University Of Chicago : 09 July, 2007  (Technical Article)
Genes that specify the architecture of the human brain seem to have started evolving faster some 20 million years ago, when the great apes split off from Old World monkeys.
The genes then doubled their speed of evolution after the human lineage parted ways with that of chimpanzees five million years ago.

This is the inference drawn by Dr. Bruce T. Lahn and colleagues at the University of Chicago after comparing the DNA sequence of brain genes in several species of primate. Their report is published in last month's issue of Cell.

Researchers have long hoped to pinpoint the genes that make us human by analyzing the differences between human and chimp genes, particularly those in genes that govern the assembly of the brain.

Because the chimp and human genomes are so similar, the statistical tests used to reveal evolution's shaping hand are unable to pick out significant changes, a problem that researchers circumvent by bringing in a third species as a basis of comparison.

Dr. Lahn used the DNA sequences of the macaque, an Old World monkey, as a base line to measure changes in both human and chimp genes. He found that certain human brain genes, particularly those involved in development of the nervous system, tended to change much faster than their counterparts in the chimpanzee.

Some researchers have suggested that changing a chimp brain into the human version required very few genetic changes. For instance, a single gene that allowed just one or two extra doublings of the neurons to take place in the developing brain would upgrade a chimp brain to human size.

Dr. Lahn says his finding shows the opposite is the case: many different genes are involved in constructing the special features of the human brain. This is what might be expected, he said, given that the human brain is characterized by its greater complexity, not just larger size. New neurons have to grow in the right place and connect in the right manner. 'A lot of genes have to participate in getting it right,' he said.

The finding of changes in a large number of genes is an example of evolution's propensity for tinkering, for reconfiguring old components in order to build something new, said Dr. Gary Marcus, author of 'The Birth of the Mind,' a recent book on genes and the brain. This supports the idea of evolutionary psychologists that the mind is designed to accomplish specific tasks, in Dr. Marcus's view. 'If you believed the mind is a blank slate these results would come as a surprise,' he said.

Dr. Lahn said he believed the accelerated evolution he saw in human brain genes after the split with chimps might have been driven by a snowball effect: the more important that cognitive abilities became for function in a human society, the greater the evolutionary pressure to improve still further on the brain's capabilities. This process has continued to the present day, in his view. 'There is no reason to think that evolution of these genes has stopped,' he said.

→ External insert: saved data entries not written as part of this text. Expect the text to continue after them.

/-- A change that the owner turns away completes its request. -/
theorem Module.decided_failed (c : Change) (op len : Nat) (p : List Byte) (status : Nat) (hc : c.isMode = false)
    (free : m.tagBusy i q tag = false) (hs : status ≠ stDone) :
    (m.asked i q tag).decided i c ((m.half i).asking q tag, [⟨.host i q tag op len p, c, status, none, false⟩]) =
      m.answer i q ((m.half i).completion q tag op status 0 []) := by
  rw [← Module.half_asked, Module.decided_refused _ _ _ _ hc]
  exact m.complete_failed i q tag op len p status 0 [] free hs

end Completed

/-! ## The service port's host answered (R386) -/

section Service
variable (m : Module) (i : HalfId) (q : Requester) (c : MgmtRsp)

/-- A half with a frame of a completion in its output queue, the request counted. -/
def Half.replying (x : Half) (c : MgmtRsp) : Half :=
  (x.tally F.HST_MGTTALLY_REQS 1).onHost fun s => { s with queue := s.queue ++ [⟨1, rspBody c, none⟩] }

theorem Half.mode_replying (x : Half) : (x.replying c).mode = x.mode :=
  Half.mode_congr _ _ (Half.reg_set_other x F.HST_MGTTALLY_REQS _ F.RST_STATE_MODE.off (by decide))

/-- A change that moves no half in or out of reset leaves the holder of the service port. -/
theorem Module.holder_onHalf (f : Half → Half) (hf : (f (m.half i)).inReset = (m.half i).inReset) : (m.onHalf i f).holder = m.holder := by
  cases i
  · exact congrArg (fun b : Bool => if b then HalfId.h1 else .h0) hf
  · rfl

/-- An answer of the port's holder enters the holder's queue. -/
theorem Module.answer_service (hq : q.service = true) (hi : i = m.holder) (hl : (m.half i).inReset = false) (hc : c.event = false) :
    m.answer i q c = m.onHalf i fun x => x.replying c := by
  have holder : (m.onHalf i fun x => x.tally F.HST_MGTTALLY_REQS 1).holder = i := (m.holder_onHalf i _ rfl).trans hi.symm
  unfold Module.answer Module.deliver Module.reaches
  rw [if_pos hq, holder, beq_self_eq_true, Bool.true_or, if_pos rfl, hc]
  unfold Module.toService
  rw [holder, Module.onLive_live _ _ _ (by rw [Module.half_onHalf]; exact hl)]
  unfold Module.onHalf
  rw [Module.half_setHalf, Module.setHalf_setHalf]
  refine congrArg (m.setHalf i) ?_
  unfold Half.putFrame
  exact if_neg fun e => absurd e.1 (by decide)

/-- It is the one frame more. -/
theorem Module.replied_answer (hq : q.service = true) (hi : i = m.holder) (hl : (m.half i).inReset = false) (hc : c.event = false) :
    m.replied (m.answer i q c) c := by
  unfold Module.replied
  rw [m.answer_service i q c hq hi hl hc, ← hi, Module.half_onHalf]
  rfl

end Service

/-! ## Any requester answered (R374, R382) -/

/-- A half as far as an answer leaves it: its mode and its subscriptions. -/
def Half.subscribed (h : Half) : Nat × List Sub := (h.mode, h.host.subs)

/-- The phase of the start, and each half so far. -/
def Module.subscribed (m : Module) : LampPhase × (Nat × List Sub) × (Nat × List Sub) :=
  (m.lamp.phase, m.half0.subscribed, m.half1.subscribed)

section Halves
variable (h : Half)

theorem Half.subscribed_congr (k : Half) (hr : k.reg F.RST_STATE_MODE.off = h.reg F.RST_STATE_MODE.off)
    (hs : k.host.subs = h.host.subs) : k.subscribed = h.subscribed := Prod.ext (Half.mode_congr _ _ hr) hs

theorem Half.subscribed_tally (f : Field) (n : Nat) (hf : f.off ≠ F.RST_STATE_MODE.off) : (h.tally f n).subscribed = h.subscribed :=
  h.subscribed_congr _ (Half.reg_set_other _ _ _ _ hf.symm) rfl

theorem Half.subscribed_ite {c : Prop} [Decidable c] {h x y : Half} (hx : x.subscribed = h.subscribed)
    (hy : y.subscribed = h.subscribed) : (if c then x else y).subscribed = h.subscribed := by
  split
  · exact hx
  · exact hy

/-- A cell put on its way changes queues of a ring or a link only. -/
theorem Half.subscribed_route (n : Nat) (r : Nat) (c : Cell) : (Half.route n h r c).1.subscribed = h.subscribed := by
  have served (y : Half) (r s : Nat) (c : Cell) : (y.sendTo r s c).subscribed = y.subscribed := by
    unfold Half.sendTo Half.serve
    exact Half.subscribed_ite rfl rfl
  induction n generalizing r c with
  | zero => rfl
  | succ n ih =>
    unfold Half.route
    dsimp only
    (repeat' split) <;> simp only [ih, served]

theorem Half.subscribed_sendMgmt (c : Cell) : (h.sendMgmt c).1.subscribed = h.subscribed := by
  unfold Half.sendMgmt
  split
  · exact Half.subscribed_route _ _ _ _
  · rfl

theorem Half.subscribed_putFrame (kind : Nat) (body : List Byte) : (h.putFrame kind body).subscribed = h.subscribed :=
  Half.subscribed_ite (h.subscribed_tally F.HST_SVCTALLY_EVDROP 1 (by decide)) rfl

/-- An engine that takes a completion changes its inbox and its pending word only. -/
theorem Half.subscribed_toEngine (n : Nat) (c : MgmtRsp) (hn : n < 4) : (h.toEngine n c).subscribed = h.subscribed := by
  have answered : (if c.event then h else h.onEngine n fun (e : Engine) =>
      { e with sent := dropFirst (fun s => s == (c.src, c.tag)) e.sent }).subscribed = h.subscribed := Half.subscribed_ite rfl rfl
  have raised (x : Half) : (x.raiseAt n irqHost).subscribed = x.subscribed :=
    Half.subscribed_congr _ _ (Half.reg_raiseAt _ _ _ _ hn (by decide)) (by rw [Half.raiseAt_host])
  unfold Half.toEngine
  exact Half.subscribed_ite ((raised _).trans answered) answered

A similar comparison of human and chimp genes was conducted a year ago by Dr. Andrew G. Clark of Cornell University. He and his colleagues compared genes of all kinds, not just those active in brain tissue. They found some human brain genes involved in development showed signs of having changed in response to evolutionary pressures, but not as many as suggested by Dr. Lahn.

'We think the big thing that sets us apart from other organisms is our brain,' Dr. Clark said. 'But if you look at the whole genome the brain genes don't stand out.' He suggested the Lahn team might have biased their study by selecting brain genes first instead of screening the whole genome for evolutionary change and seeing which genes popped out. Dr. Lahn, however, ascribed the difference between the two studies to the fact that he had used the macaque as a basis for comparison, which was in his view more suitable than the mouse, Dr. Clark's yardstick.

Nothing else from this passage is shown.